**DATA PROVIDED:**
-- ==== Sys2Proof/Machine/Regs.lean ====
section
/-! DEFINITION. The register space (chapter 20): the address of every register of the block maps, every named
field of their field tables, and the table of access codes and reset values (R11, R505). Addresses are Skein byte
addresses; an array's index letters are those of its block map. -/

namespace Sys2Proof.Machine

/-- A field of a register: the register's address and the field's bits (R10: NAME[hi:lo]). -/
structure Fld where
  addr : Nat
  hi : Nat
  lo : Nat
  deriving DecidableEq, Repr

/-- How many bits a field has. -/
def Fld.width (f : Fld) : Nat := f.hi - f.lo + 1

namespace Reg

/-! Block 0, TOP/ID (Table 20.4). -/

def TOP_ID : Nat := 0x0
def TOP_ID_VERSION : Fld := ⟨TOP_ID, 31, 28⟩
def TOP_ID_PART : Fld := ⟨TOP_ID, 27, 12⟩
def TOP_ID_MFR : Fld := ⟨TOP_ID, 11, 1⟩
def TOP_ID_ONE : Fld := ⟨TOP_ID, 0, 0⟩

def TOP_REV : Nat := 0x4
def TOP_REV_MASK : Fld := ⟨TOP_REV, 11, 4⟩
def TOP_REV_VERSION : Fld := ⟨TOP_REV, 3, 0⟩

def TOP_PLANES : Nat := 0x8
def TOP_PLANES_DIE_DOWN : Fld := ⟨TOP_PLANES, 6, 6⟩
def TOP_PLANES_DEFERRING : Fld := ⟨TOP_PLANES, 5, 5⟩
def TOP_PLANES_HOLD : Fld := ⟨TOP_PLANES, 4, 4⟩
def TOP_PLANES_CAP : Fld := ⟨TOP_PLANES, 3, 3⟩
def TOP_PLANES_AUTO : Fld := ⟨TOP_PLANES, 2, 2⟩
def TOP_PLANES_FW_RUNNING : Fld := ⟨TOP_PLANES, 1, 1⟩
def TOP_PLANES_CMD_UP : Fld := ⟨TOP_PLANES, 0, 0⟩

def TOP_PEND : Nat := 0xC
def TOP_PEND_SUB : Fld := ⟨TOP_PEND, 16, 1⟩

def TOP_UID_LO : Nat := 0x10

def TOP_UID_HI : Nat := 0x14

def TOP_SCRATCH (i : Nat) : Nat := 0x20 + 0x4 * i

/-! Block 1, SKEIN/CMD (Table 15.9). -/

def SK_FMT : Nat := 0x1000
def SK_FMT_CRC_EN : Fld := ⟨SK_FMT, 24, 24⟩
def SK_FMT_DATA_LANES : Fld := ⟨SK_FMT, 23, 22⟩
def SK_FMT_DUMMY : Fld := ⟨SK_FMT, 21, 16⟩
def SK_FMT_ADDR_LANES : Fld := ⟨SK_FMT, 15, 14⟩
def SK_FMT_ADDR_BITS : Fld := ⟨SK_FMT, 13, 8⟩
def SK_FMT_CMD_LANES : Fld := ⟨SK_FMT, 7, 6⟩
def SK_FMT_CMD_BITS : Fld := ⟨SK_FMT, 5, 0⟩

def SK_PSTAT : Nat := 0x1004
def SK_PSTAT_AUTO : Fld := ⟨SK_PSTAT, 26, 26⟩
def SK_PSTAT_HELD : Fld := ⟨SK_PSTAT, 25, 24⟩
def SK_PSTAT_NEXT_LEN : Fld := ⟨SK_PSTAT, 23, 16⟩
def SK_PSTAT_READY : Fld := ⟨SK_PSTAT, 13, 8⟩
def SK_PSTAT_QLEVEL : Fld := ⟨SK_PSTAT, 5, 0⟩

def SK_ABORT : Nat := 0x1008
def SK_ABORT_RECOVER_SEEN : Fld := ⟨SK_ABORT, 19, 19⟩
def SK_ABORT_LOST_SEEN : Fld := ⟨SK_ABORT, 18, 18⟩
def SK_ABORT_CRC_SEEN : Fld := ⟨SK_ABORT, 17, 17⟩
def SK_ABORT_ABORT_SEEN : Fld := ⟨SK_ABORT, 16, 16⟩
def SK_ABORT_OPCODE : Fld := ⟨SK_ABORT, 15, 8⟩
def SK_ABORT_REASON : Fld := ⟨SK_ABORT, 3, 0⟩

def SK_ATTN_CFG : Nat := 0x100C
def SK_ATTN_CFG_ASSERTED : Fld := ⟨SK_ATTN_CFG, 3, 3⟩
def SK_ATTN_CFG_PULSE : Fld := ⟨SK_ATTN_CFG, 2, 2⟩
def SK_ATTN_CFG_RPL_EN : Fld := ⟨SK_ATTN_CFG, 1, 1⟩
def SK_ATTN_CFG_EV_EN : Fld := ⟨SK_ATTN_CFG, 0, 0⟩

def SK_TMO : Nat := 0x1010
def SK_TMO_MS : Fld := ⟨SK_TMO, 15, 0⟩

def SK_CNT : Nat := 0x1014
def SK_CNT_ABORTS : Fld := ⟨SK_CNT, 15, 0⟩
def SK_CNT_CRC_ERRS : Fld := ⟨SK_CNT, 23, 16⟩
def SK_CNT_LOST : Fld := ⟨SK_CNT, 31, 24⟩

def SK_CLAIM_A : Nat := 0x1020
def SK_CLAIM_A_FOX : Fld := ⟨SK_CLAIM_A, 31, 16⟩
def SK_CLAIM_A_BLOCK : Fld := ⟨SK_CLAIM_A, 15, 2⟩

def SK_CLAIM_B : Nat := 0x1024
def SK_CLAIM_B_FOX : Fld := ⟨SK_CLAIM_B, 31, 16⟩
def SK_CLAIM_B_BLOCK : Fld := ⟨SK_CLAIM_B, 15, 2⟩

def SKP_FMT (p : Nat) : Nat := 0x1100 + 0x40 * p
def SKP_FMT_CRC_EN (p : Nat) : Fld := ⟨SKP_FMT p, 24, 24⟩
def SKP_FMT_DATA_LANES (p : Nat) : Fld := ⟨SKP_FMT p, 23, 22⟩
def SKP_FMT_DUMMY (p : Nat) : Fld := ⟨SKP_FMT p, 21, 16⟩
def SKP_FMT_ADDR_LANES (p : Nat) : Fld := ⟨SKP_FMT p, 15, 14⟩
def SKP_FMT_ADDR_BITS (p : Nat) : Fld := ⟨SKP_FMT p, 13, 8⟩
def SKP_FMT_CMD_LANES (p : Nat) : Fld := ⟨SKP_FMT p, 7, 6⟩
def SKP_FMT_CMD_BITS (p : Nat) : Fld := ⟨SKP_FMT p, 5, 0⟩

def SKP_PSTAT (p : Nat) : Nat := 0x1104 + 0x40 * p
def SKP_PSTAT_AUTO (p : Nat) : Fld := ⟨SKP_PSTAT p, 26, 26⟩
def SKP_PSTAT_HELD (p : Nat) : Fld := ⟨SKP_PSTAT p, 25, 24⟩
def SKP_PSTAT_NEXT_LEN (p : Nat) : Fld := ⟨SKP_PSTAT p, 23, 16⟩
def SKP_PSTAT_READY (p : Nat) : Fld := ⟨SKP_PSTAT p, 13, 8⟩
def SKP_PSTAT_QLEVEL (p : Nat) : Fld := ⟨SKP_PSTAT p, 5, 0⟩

**AIM OF THE TASK:** Copy the lines that hold the word "Machine". Take them from the records above.

**THE ANSWER:**
-- ==== Sys2Proof/Machine/Regs.lean ====
namespace Sys2Proof.Machine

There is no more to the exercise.